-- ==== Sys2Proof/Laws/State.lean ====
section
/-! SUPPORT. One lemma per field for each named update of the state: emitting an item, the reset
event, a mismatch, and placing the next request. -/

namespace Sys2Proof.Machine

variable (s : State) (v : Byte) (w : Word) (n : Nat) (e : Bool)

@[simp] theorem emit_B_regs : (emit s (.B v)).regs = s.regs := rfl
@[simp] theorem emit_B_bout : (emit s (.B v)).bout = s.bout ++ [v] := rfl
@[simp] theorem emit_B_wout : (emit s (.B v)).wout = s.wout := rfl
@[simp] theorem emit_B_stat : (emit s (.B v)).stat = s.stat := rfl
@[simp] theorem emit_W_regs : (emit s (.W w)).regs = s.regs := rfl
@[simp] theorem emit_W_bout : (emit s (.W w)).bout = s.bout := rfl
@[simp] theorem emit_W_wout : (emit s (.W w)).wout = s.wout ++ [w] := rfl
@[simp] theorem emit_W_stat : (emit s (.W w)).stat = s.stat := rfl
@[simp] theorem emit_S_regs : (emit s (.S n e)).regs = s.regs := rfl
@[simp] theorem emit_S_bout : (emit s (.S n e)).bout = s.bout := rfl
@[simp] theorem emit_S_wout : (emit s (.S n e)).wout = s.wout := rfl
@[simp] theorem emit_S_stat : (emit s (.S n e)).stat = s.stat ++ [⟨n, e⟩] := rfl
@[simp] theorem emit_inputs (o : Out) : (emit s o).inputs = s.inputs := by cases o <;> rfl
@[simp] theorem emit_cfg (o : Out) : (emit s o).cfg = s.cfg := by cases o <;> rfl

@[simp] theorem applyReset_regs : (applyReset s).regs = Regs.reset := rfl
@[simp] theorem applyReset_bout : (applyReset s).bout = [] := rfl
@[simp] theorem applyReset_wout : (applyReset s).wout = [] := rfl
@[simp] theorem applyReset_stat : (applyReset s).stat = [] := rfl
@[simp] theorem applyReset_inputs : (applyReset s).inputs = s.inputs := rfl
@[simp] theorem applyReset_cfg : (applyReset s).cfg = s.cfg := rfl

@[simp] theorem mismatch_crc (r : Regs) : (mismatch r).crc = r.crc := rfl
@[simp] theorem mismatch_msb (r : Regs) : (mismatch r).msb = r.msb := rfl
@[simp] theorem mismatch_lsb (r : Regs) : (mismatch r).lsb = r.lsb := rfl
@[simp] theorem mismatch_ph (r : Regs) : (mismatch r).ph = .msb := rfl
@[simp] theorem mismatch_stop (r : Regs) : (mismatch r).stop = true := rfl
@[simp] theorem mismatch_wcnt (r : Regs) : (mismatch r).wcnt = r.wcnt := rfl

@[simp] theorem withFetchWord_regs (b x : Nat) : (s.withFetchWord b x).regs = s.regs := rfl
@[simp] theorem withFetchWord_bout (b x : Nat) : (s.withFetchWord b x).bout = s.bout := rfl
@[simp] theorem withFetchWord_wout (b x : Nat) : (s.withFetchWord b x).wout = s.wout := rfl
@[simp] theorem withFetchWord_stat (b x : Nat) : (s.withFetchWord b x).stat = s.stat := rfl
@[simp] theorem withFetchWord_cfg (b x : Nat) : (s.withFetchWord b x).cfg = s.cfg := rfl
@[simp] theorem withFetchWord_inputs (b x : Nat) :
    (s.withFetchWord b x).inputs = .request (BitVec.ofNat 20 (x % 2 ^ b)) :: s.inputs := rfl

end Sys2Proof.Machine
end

*****

**What this task involves:** Your response should consist of the listing, reproduced exactly.

**Solution to the exercise:**
-- ==== Sys2Proof/Laws/State.lean ====
section
/-! SUPPORT. One lemma per field for each named update of the state: emitting an item, the reset
event, a mismatch, and placing the next request. -/

namespace Sys2Proof.Machine

variable (s : State) (v : Byte) (w : Word) (n : Nat) (e : Bool)

@[simp] theorem emit_B_regs : (emit s (.B v)).regs = s.regs := rfl
@[simp] theorem emit_B_bout : (emit s (.B v)).bout = s.bout ++ [v] := rfl
@[simp] theorem emit_B_wout : (emit s (.B v)).wout = s.wout := rfl
@[simp] theorem emit_B_stat : (emit s (.B v)).stat = s.stat := rfl
@[simp] theorem emit_W_regs : (emit s (.W w)).regs = s.regs := rfl
@[simp] theorem emit_W_bout : (emit s (.W w)).bout = s.bout := rfl
@[simp] theorem emit_W_wout : (emit s (.W w)).wout = s.wout ++ [w] := rfl
@[simp] theorem emit_W_stat : (emit s (.W w)).stat = s.stat := rfl
@[simp] theorem emit_S_regs : (emit s (.S n e)).regs = s.regs := rfl
@[simp] theorem emit_S_bout : (emit s (.S n e)).bout = s.bout := rfl
@[simp] theorem emit_S_wout : (emit s (.S n e)).wout = s.wout := rfl
@[simp] theorem emit_S_stat : (emit s (.S n e)).stat = s.stat ++ [⟨n, e⟩] := rfl
@[simp] theorem emit_inputs (o : Out) : (emit s o).inputs = s.inputs := by cases o <;> rfl
@[simp] theorem emit_cfg (o : Out) : (emit s o).cfg = s.cfg := by cases o <;> rfl

@[simp] theorem applyReset_regs : (applyReset s).regs = Regs.reset := rfl
@[simp] theorem applyReset_bout : (applyReset s).bout = [] := rfl
@[simp] theorem applyReset_wout : (applyReset s).wout = [] := rfl
@[simp] theorem applyReset_stat : (applyReset s).stat = [] := rfl
@[simp] theorem applyReset_inputs : (applyReset s).inputs = s.inputs := rfl
@[simp] theorem applyReset_cfg : (applyReset s).cfg = s.cfg := rfl

@[simp] theorem mismatch_crc (r : Regs) : (mismatch r).crc = r.crc := rfl
@[simp] theorem mismatch_msb (r : Regs) : (mismatch r).msb = r.msb := rfl
@[simp] theorem mismatch_lsb (r : Regs) : (mismatch r).lsb = r.lsb := rfl
@[simp] theorem mismatch_ph (r : Regs) : (mismatch r).ph = .msb := rfl
@[simp] theorem mismatch_stop (r : Regs) : (mismatch r).stop = true := rfl
@[simp] theorem mismatch_wcnt (r : Regs) : (mismatch r).wcnt = r.wcnt := rfl

@[simp] theorem withFetchWord_regs (b x : Nat) : (s.withFetchWord b x).regs = s.regs := rfl
@[simp] theorem withFetchWord_bout (b x : Nat) : (s.withFetchWord b x).bout = s.bout := rfl
@[simp] theorem withFetchWord_wout (b x : Nat) : (s.withFetchWord b x).wout = s.wout := rfl
@[simp] theorem withFetchWord_stat (b x : Nat) : (s.withFetchWord b x).stat = s.stat := rfl
@[simp] theorem withFetchWord_cfg (b x : Nat) : (s.withFetchWord b x).cfg = s.cfg := rfl
@[simp] theorem withFetchWord_inputs (b x : Nat) :
    (s.withFetchWord b x).inputs = .request (BitVec.ofNat 20 (x % 2 ^ b)) :: s.inputs := rfl

end Sys2Proof.Machine
end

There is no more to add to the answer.